→ **Required action**: Using the listing below, select the lines with the word "copies" and copy them.
######
/-- R39, R40: a publication instant. DO commands of both cores are combined by OR (log entry 16). -/
def publication (x : Vector (List (Word × BitVec 64)) 2) (s : State) : State :=
  let n := nextPublication s
  let s := reachNs s (BitVec.ofNat 64 (n * 250000))
  let s := { s with scan := { s.scan with lastPub := some n } }
  let s := forEach (List.finRange 2) (publishOne x) s
  { s with scan := { s.scan with
    doTaken := BitVec.ofNat 16 (doOf s 0 ||| doOf s 1), remoteOut := remoteOf s 0 ++ remoteOf s 1 } }

/-! ### Retained data (R324) -/

/-- The next set of a core: every retained variable as the copy in force holds it, with the queued words applied. -/
def nextSet (s : State) (k : Fin 2) (p : ScanProgram) : RetainedSet :=
  let x := s.scan.cores[k]
  let base := match copyInForce x with
    | some c => if c.prog = p.buildId ∧ c.pitch = rd s Reg.FAB_IMAGE_ID then c.values else x.vars
    | none => x.vars
  let top := max ((x.copies[0].map (·.order)).getD 0) ((x.copies[1].map (·.order)).getD 0)
  { pitch := rd s Reg.FAB_IMAGE_ID, prog := p.buildId, order := top + 1
    values := (p.symbols.filter (fun (y : ScanSymbol) => y.retained)).foldl (fun l (y : ScanSymbol) =>
      symPut l y.id.toNat ((instGet x.queue y.id.toNat).getD (symGet base y.id.toNat))) [] }

/-- Commit the queue of a core to the copy that is not the newer one. -/
def commitRetained (k : Fin 2) (s : State) : State :=
  let x := s.scan.cores[k]
  match x.prog with
  | none => s
  | some p =>
    let newer : Fin 2 := match x.copies[0], x.copies[1] with
      | some a, some b => if a.order < b.order then 1 else 0
      | none, some _ => 1
      | _, _ => 0
    let first := x.copies[0].isNone && x.copies[1].isNone
    let dst : Fin 2 := if first then 0 else 1 - newer
    setScan k { x with copies := x.copies.set dst (some (nextSet s k p)), queue := [] } s

/-- R324: the commit of both cores. -/
def commitBoth (s : State) : State := commitRetained 1 (commitRetained 0 s)

/-! ### Remote blocks (R327, R328) -/

/-- Change a remote block. -/
def setRemote (k : Fin 2) (b : Fin 32) (v : RemoteBlock) (s : State) : State :=
  let x := s.scan.cores[k]
  setScan k { x with remotes := x.remotes.set b v } s

/-- R327: a complete received set with its TAI receive stamp. -/
def remoteArrived (k : Fin 2) (b : Fin 32) (data : List Word) (s : State) : State :=
  let was := fbit s (Reg.SCAN_REMOTE_STALE k) ⟨0, 32⟩ b
  let s := setRemote k b { data := data, stamp := now s, valid := true, everSet := true } s
  let s := setFbit s (Reg.SCAN_REMOTE_STALE k) ⟨0, 32⟩ b false
  whenS was (logN 0x8032 k b) s

/-- REMOTE_SET. -/
def execRemoteSet (k : Fin 2) (b : Fin 32) (data : List Word) (s : State) : Out := .next (remoteArrived k b data s)

/-! ### Forces (R329, R330) -/

/-- Is an identity an I/O variable of a core's program? -/
def ioSymbol (s : State) (k : Fin 2) (id : Word) : Bool :=
  (symbolsOf s.scan.cores[k]).any (fun (y : ScanSymbol) => y.id == id && y.position.isSome)

/-- FORCE_SET: BUSY when the table is full, BAD_STATE for a symbol that is no I/O variable. -/
def setForce (f : Force) (s : State) : Nat × State :=
  let rest := s.scan.forces.filter (fun g => !(g.core == f.core && g.id == f.id))
  if !ioSymbol s f.core f.id then (stBadState, s)
  else if 256 ≤ rest.length then (stBusy, s)
  else (stOk, logEvent 0x8021 f.core f.id (showForces { s with scan := { s.scan with forces := rest ++ [f] } }))

/-- FORCE_CLEAR: one force, or all of a core's (0xFFFF_FFFF). -/
def clearForce (k : Fin 2) (id : Word) (s : State) : State :=
  let gone := fun (f : Force) => f.core == k && (f.id == id || id == 0xFFFFFFFF)
  let l := s.scan.forces.filter gone
  let s := showForces { s with scan := { s.scan with forces := s.scan.forces.filter (fun f => !gone f) } }
  forEach l (fun f s => logEvent 0x8022 k f.id s) s

end Sys2Proof.Machine
end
######
→ **Answer for this exercise**:
  let top := max ((x.copies[0].map (·.order)).getD 0) ((x.copies[1].map (·.order)).getD 0)
    let newer : Fin 2 := match x.copies[0], x.copies[1] with
    let first := x.copies[0].isNone && x.copies[1].isNone
    setScan k { x with copies := x.copies.set dst (some (nextSet s k p)), queue := [] } s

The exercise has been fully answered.